As you can see, Peloton pays Affirm a simple percentage of the gross dollar value of sales (called a Merchant Fee) and gets the benefit of balance-sheet-as-a-service, if you will.
Without knowing the exact percentage paid to Affirm from Peloton sales, it is hard to know exactly how much of Peloton’s revenue is financed, but we can estimate. Given that AFRM itself has grown revenue nearly 100% YoY and Peloton’s share of that revenue has risen over 100% (from 14% to 30% share YoY), it is safe to say a vast majority of the growth at Peloton YoY was financed through Affirm.
Peloton confirms the importance of financing generally to its business model in its 10-K, but does not specifically name Affirm:
Historically, a majority of our customers have financed their purchase of our Connected Fitness Products through third-party credit providers with whom we have existing relationships.
Fulcrum of Growth
We have now established that Affirm is extremely important to Peloton. I’ll go as far as to say Affirm is THE fulcrum in the Peloton growth story.
Peloton likely cannot support this rate of growth without Affirm and Affirm’s ability to access capital is paramount to Peloton’s continued growth. Remote leverage at its finest!
If you hold Peloton, it is incumbent upon you to be aware of what is happening at Affirm. If they are unable to grow their loan book, face a credit rating downgrade or can’t get another financing round, it can ultimately impact Peloton.
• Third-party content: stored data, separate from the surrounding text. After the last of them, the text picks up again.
-- ==== Sys2Proof/Decode.lean ====
section
/-! DEFINITION. The command that a table word spells. No row of spec/opcode_table.json gives a bit, so no word spells a command. -/

namespace Sys2Proof

/-- The command of the word `w` of `nbits` bits: none, since the table gives no row any bits. -/
def decodeTableWord (_nbits _w : Nat) : Option Instr := none

end Sys2Proof
end

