/-- Registers of the CAS window. -/
def regsCAS : List RegDesc := [
  ⟨0xc00000, 1, 4, false, 0x0, 0x0, 0x0, 0x0, (true, true), []⟩,
  ⟨0xc00004, 1, 4, false, 0x0, 0x0, 0x0, 0x0, (true, true), []⟩,
  ⟨0xc00010, 4, 4, false, 0x0, 0x0, 0x0, 0x0, (true, true), []⟩,
  ⟨0xc00020, 1, 4, false, 0x40fa0, 0x7ffff, 0x0, 0x0, (true, true), [(0, 16, [(1000, 65535)]), (16, 3, [(1, 7)])]⟩,
  ⟨0xc00028, 1, 4, false, 0xf, 0x3f0000, 0x0, 0x0, (true, true), []⟩,
  ⟨0xc00030, 1, 4, false, 0x0, 0x0, 0x0, 0x0, (true, true), []⟩,
  ⟨0xc00034, 1, 4, false, 0x0, 0x0, 0x0, 0x0, (true, true), []⟩,
  ⟨0xc00038, 1, 4, false, 0x0, 0x0, 0x0, 0x0, (true, true), []⟩,
  ⟨0xc0003c, 1, 4, false, 0x0, 0x0, 0x0, 0x0, (true, true), []⟩,
  ⟨0xc00040, 1, 4, false, 0x0, 0x0, 0x0, 0x0, (true, true), []⟩,
  ⟨0xc00044, 1, 4, false, 0x0, 0x0, 0x0, 0x0, (true, true), []⟩,
  ⟨0xc00048, 1, 4, false, 0x0, 0x0, 0x0, 0x0, (true, true), []⟩,
  ⟨0xc00060, 1, 4, true, 0x0, 0x3f, 0x0, 0x0, (true, true), []⟩,
  ⟨0xc00064, 1, 4, false, 0x0, 0x0, 0x0, 0x0, (true, true), []⟩,
  ⟨0xc00068, 1, 4, false, 0x0, 0x0, 0x0, 0x0, (true, true), []⟩,
  ⟨0xc0006c, 1, 4, false, 0x0, 0x0, 0x0, 0x0, (true, true), []⟩,
  ⟨0xc00070, 1, 4, false, 0x0, 0x0, 0x0, 0x0, (true, true), []⟩,
  ⟨0xc00080, 1, 4, false, 0x0, 0x0, 0x1ff, 0x0, (true, true), []⟩,
  ⟨0xc00084, 1, 4, false, 0x1ff, 0x7ff01ff, 0x0, 0x0, (true, true), []⟩]

/-- Registers of the SVC window. -/
def regsSVC : List RegDesc := [
  ⟨0xd00000, 1, 4, false, 0x0, 0x0, 0x0, 0x0, (true, true), []⟩,
  ⟨0xd00010, 1, 4, true, 0x0, 0xff, 0x0, 0x0, (true, true), []⟩,
  ⟨0xd00014, 1, 4, false, 0x0, 0x0, 0x0, 0x0, (true, true), []⟩,
  ⟨0xd00018, 1, 4, false, 0x0, 0x0, 0x0, 0x0, (true, true), []⟩,
  ⟨0xd0001c, 1, 4, false, 0x0, 0x0, 0x0, 0x0, (true, true), []⟩,
  ⟨0xd00020, 1, 4, false, 0x0, 0x0, 0x0, 0x0, (true, true), []⟩,
  ⟨0xd00024, 1, 4, false, 0x0, 0x0, 0x0, 0x0, (true, true), []⟩,
  ⟨0xd00028, 1, 4, false, 0x0, 0x0, 0x0, 0x0, (true, true), []⟩,
  ⟨0xd0002c, 1, 4, false, 0x0, 0x0, 0x0, 0x0, (true, true), []⟩,
  ⟨0xd00030, 1, 4, false, 0x0, 0x0, 0x0, 0x0, (true, true), []⟩,
  ⟨0xd00034, 1, 4, false, 0x0, 0x0, 0x0, 0x0, (true, true), []⟩,
  ⟨0xd00038, 1, 4, true, 0x0, 0x1f, 0x0, 0x0, (true, true), []⟩,
  ⟨0xd0003c, 1, 4, false, 0x0, 0x0, 0x0, 0x0, (true, true), []⟩,
  ⟨0xd00040, 1, 4, false, 0x0, 0x0, 0x0, 0x0, (true, true), []⟩,
  ⟨0xd00044, 1, 4, false, 0x0, 0x0, 0x0, 0x0, (true, true), []⟩,
  ⟨0xd00048, 1, 4, false, 0x0, 0x0, 0x0, 0x0, (true, true), []⟩,
  ⟨0xd0004c, 1, 4, false, 0x0, 0x0, 0x0, 0x0, (true, true), []⟩,
  ⟨0xd00050, 1, 4, false, 0x0, 0x0, 0x0, 0x0, (true, true), []⟩,
  ⟨0xd00054, 1, 4, false, 0x0, 0x0, 0x0, 0x0, (true, true), []⟩,
  ⟨0xd00058, 1, 4, false, 0x0, 0x0, 0x0, 0x0, (true, true), []⟩,
  ⟨0xd00060, 1, 4, false, 0x0, 0x0, 0x0, 0x0, (true, true), []⟩,
  ⟨0xd00080, 1, 4, false, 0x0, 0x0, 0x3, 0x0, (true, true), []⟩,
  ⟨0xd00084, 1, 4, false, 0x3, 0x7ff0003, 0x0, 0x0, (true, true), []⟩]

/-- Registers of the MBX window. -/
def regsMBX : List RegDesc := [
  ⟨0xe00000, 40, 32, false, 0x0, 0x0, 0x0, 0x0, (true, true), []⟩,
  ⟨0xe00004, 40, 32, false, 0x0, 0x0, 0x0, 0x0, (true, true), []⟩,
  ⟨0xe00008, 40, 32, false, 0x0, 0x0, 0x0, 0x0, (true, true), []⟩,
  ⟨0xe0000c, 40, 32, false, 0x0, 0x0, 0x0, 0x0, (true, true), []⟩,
  ⟨0xe00010, 40, 32, false, 0x0, 0x0, 0x0, 0x0, (true, true), []⟩,
  ⟨0xe00014, 40, 32, false, 0x0, 0x0, 0x0, 0x0, (true, true), []⟩,
  ⟨0xe00018, 40, 32, false, 0x0, 0x0, 0x0, 0x0, (true, true), []⟩,
  ⟨0xe0001c, 40, 32, false, 0x0, 0x0, 0x0, 0x0, (true, true), []⟩]
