-- ==== Sys2Proof/Machine/State/Pcr.lean ====
section
/-! DEFINITION. State of the power, clock and reset manager (20_reset_power_clocks.md) and of image update (19_maevo_image.md). -/

namespace Sys2Proof.Machine

/-- What the device is doing with respect to a FULL reset. -/
inductive Phase where
  /-- VAUX33 absent -/
  | off
  /-- the VIN12 islands are held in reset -/
  | held
  /-- reset released: the start sequence runs or has run -/
  | running
deriving DecidableEq, Repr

/-- Power states of R460. -/
inductive PowerState where
  | p0 | p1 | p2 | p3
deriving DecidableEq, Repr

/-- The always-on island, the PCR record and the start milestones. -/
structure Pcr where
  phase : Phase
  /-- supplies good -/
  vin12 : Bool
  vaux33 : Bool
  /-- PCR_RESET_CAUSE (R450) -/
  cause : BitVec 5
  prevCause : BitVec 5
  /-- device time before which a held reset is not released (R454); none: release waits for another event -/
  releaseAt : Option Nat
  /-- device time of the latest reset release (R457) -/
  startAt : Nat
  /-- steps 1–3 of R400 have been done in this start -/
  begun : Bool
  /-- the start has failed, or the recovery hold has begun (R401, R442, R457) -/
  failed : Bool
  /-- milestones of the start (R441, R418) -/
  imageVerified : Bool
  pathReady : Bool
  cfgReady : Bool
  storeReady : Bool
  fullOp : Bool
  /-- boot mode REFUGE (R458) and the recovery hold of R401 -/
  refuge : Bool
  recoveryHold : Bool
  /-- failed-start count, kept in NVM (R457) -/
  startFails : Nat
  /-- power state, target of the transition under way, request kept for later (R461) -/
  power : PowerState
  target : Option PowerState
  /-- device time the transition began -/
  targetFrom : Nat
  queued : Option PowerState
  /-- thermal monitor (R464) -/
  thermHold : Bool
  thermCrit : Bool
  tempC : Int
  maxC : Option Int
  /-- device time since which the junction has stayed below 100 °C -/
  coolFrom : Option Nat
  /-- islands that caused the latest cause-15 reset (R465) -/
  clkFault : List Nat
  /-- the open-drain output WAKE_OUT_N is driven low (R463) -/
  wakeOutLow : Bool
  /-- cause of the wake -/
  wakeFrom : Option WakeSource
  /-- image: board power cap in W; 165 means none (R64, record 0x0506) -/
  powerCap : Nat
deriving DecidableEq, Repr

end Sys2Proof.Machine
end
Yikes!
Affirm’s Achilles Heel
If I can envision one problem with Affirm it is that they may suffocate under the weight of the 0% APR loans. Think about it. Every time Peloton sells a bike, Affirm takes on another 0% APR consumer loan that it has to figure out what to do with.
These are loans that pay no interest and the only benefit Affirm sees with regard to these loans is an upfront Merchant Fee. Said another way, the 0% APR loan is a zero coupon bond, in which Affirm recognized the discount upfront as revenue and likely cannot sell along without giving back a portion of that merchant fee to finance partners.
Sadly, the revenue associated with these loans is one-time in nature while the costs are recurring. Today, Affirm says 46% of their loan book is 0% APR loans. At some point Affirm has to get rid of these 0% APR loans or suffocate under their administrative costs.
As an aside: The revenue recognition of these particular loans is aggressive. Merchant fees are recognized upon product sale, but what about loan losses? You should really net out the loss on loan purchase agreements since they are originating at 0%, getting a merchant fee and then very shortly thereafter selling that loan at a discount in a forward flow arrangement which is about 2/3 of the original merchant fee.
It is no surprise that Affirm is putting a significant number of 0% APR loans into its securitizations (see below). They are smartly selling off the 0% APR production. A great use of Other People’s Money, if I do say so myself!
I won’t beat a dead horse with respect to Affirm and some of the issues with their business model. The point I wanted to make was that the remote leverage provided by Affirm to Peloton is extremely important to Peloton’s growth.
Therefore, investors in Peloton need to be aware of Affirm’s business and its outlook. At the moment funding appears plentiful and a strong Affirm IPO will only bolster Peloton, but should anything impact Affirm’s ability to access capital, run - don’t walk - to the Peloton exit.